__Activity__. Retype the whole listing exactly.

__Data for analysis__.
──────────

-- ==== Sys2Proof/Machine/Flags.lean ====
section
/-! DEFINITION. Sys2Proof/Machine/Flags.lean: the sticky flags of FCSR and DCSR and the traps they enable (R81, R89, R104). -/

namespace Sys2Proof.Machine

/-- The flags a floating-point operation raises (R89). -/
structure FFlags where
  nv : Bool := false
  dz : Bool := false
  ovf : Bool := false
  uf : Bool := false
  nx : Bool := false
deriving DecidableEq, Repr

def FFlags.union (a b : FFlags) : FFlags :=
  { nv := a.nv || b.nv, dz := a.dz || b.dz, ovf := a.ovf || b.ovf, uf := a.uf || b.uf, nx := a.nx || b.nx }

/-- The flags in the bit order of FCSR [8:4] and of EN and TRG (R81). -/
def FFlags.bits (a : FFlags) : Nat := a.nv.toNat + a.dz.toNat * 2 + a.ovf.toNat * 4 + a.uf.toNat * 8 + a.nx.toNat * 16

/-- Flags raised by an instruction: set, and with an enabled one among them the trap of cause FP with TRG (R89). -/
def State.raiseFp (s : State) (x : Nat) (fl : FFlags) (done : State → State) : Eff :=
  let v := s.xcsr x csrFcsr
  let v' := v ||| BitVec.ofNat 64 (fl.bits * 16)
  if fl.bits &&& fld v 9 5 ≠ 0 then .trap (s.setXcsr x csrFcsr (setFld v' 14 5 fl.bits)) { code := 0x0B }
  else .ok (done (if fl.bits = 0 then s else s.setXcsr x csrFcsr v'))

/-- Bits of DCSR (R81). -/
def dcsrDz : Nat := 0
def dcsrDi : Nat := 1
def dcsrDo : Nat := 2
def dcsrSat : Nat := 3

/-- A DCSR flag is set; with its trap enabled the instruction traps, else `els` goes on (R84, R104). -/
def State.raiseDec (s : State) (x bit code : Nat) (els : State → Eff) : Eff :=
  let v := s.xcsr x csrDcsr
  let s' := s.setXcsr x csrDcsr (setBit v bit true)
  if bitAt v (bit + 8) then .trap s' { code := code } else els s'

/-- SAT is set by a saturation and never traps (R120). -/
def State.setSat (s : State) (x : Nat) (sat : Bool) : State :=
  if sat then s.setXcsr x csrDcsr (setBit (s.xcsr x csrDcsr) dcsrSat true) else s

end Sys2Proof.Machine
end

──────────

__Your solution__.
-- ==== Sys2Proof/Machine/Flags.lean ====
section
/-! DEFINITION. Sys2Proof/Machine/Flags.lean: the sticky flags of FCSR and DCSR and the traps they enable (R81, R89, R104). -/

namespace Sys2Proof.Machine

/-- The flags a floating-point operation raises (R89). -/
structure FFlags where
  nv : Bool := false
  dz : Bool := false
  ovf : Bool := false
  uf : Bool := false
  nx : Bool := false
deriving DecidableEq, Repr

def FFlags.union (a b : FFlags) : FFlags :=
  { nv := a.nv || b.nv, dz := a.dz || b.dz, ovf := a.ovf || b.ovf, uf := a.uf || b.uf, nx := a.nx || b.nx }

/-- The flags in the bit order of FCSR [8:4] and of EN and TRG (R81). -/
def FFlags.bits (a : FFlags) : Nat := a.nv.toNat + a.dz.toNat * 2 + a.ovf.toNat * 4 + a.uf.toNat * 8 + a.nx.toNat * 16

/-- Flags raised by an instruction: set, and with an enabled one among them the trap of cause FP with TRG (R89). -/
def State.raiseFp (s : State) (x : Nat) (fl : FFlags) (done : State → State) : Eff :=
  let v := s.xcsr x csrFcsr
  let v' := v ||| BitVec.ofNat 64 (fl.bits * 16)
  if fl.bits &&& fld v 9 5 ≠ 0 then .trap (s.setXcsr x csrFcsr (setFld v' 14 5 fl.bits)) { code := 0x0B }
  else .ok (done (if fl.bits = 0 then s else s.setXcsr x csrFcsr v'))

/-- Bits of DCSR (R81). -/
def dcsrDz : Nat := 0
def dcsrDi : Nat := 1
def dcsrDo : Nat := 2
def dcsrSat : Nat := 3

/-- A DCSR flag is set; with its trap enabled the instruction traps, else `els` goes on (R84, R104). -/
def State.raiseDec (s : State) (x bit code : Nat) (els : State → Eff) : Eff :=
  let v := s.xcsr x csrDcsr
  let s' := s.setXcsr x csrDcsr (setBit v bit true)
  if bitAt v (bit + 8) then .trap s' { code := code } else els s'

/-- SAT is set by a saturation and never traps (R120). -/
def State.setSat (s : State) (x : Nat) (sat : Bool) : State :=
  if sat then s.setXcsr x csrDcsr (setBit (s.xcsr x csrDcsr) dcsrSat true) else s

end Sys2Proof.Machine
end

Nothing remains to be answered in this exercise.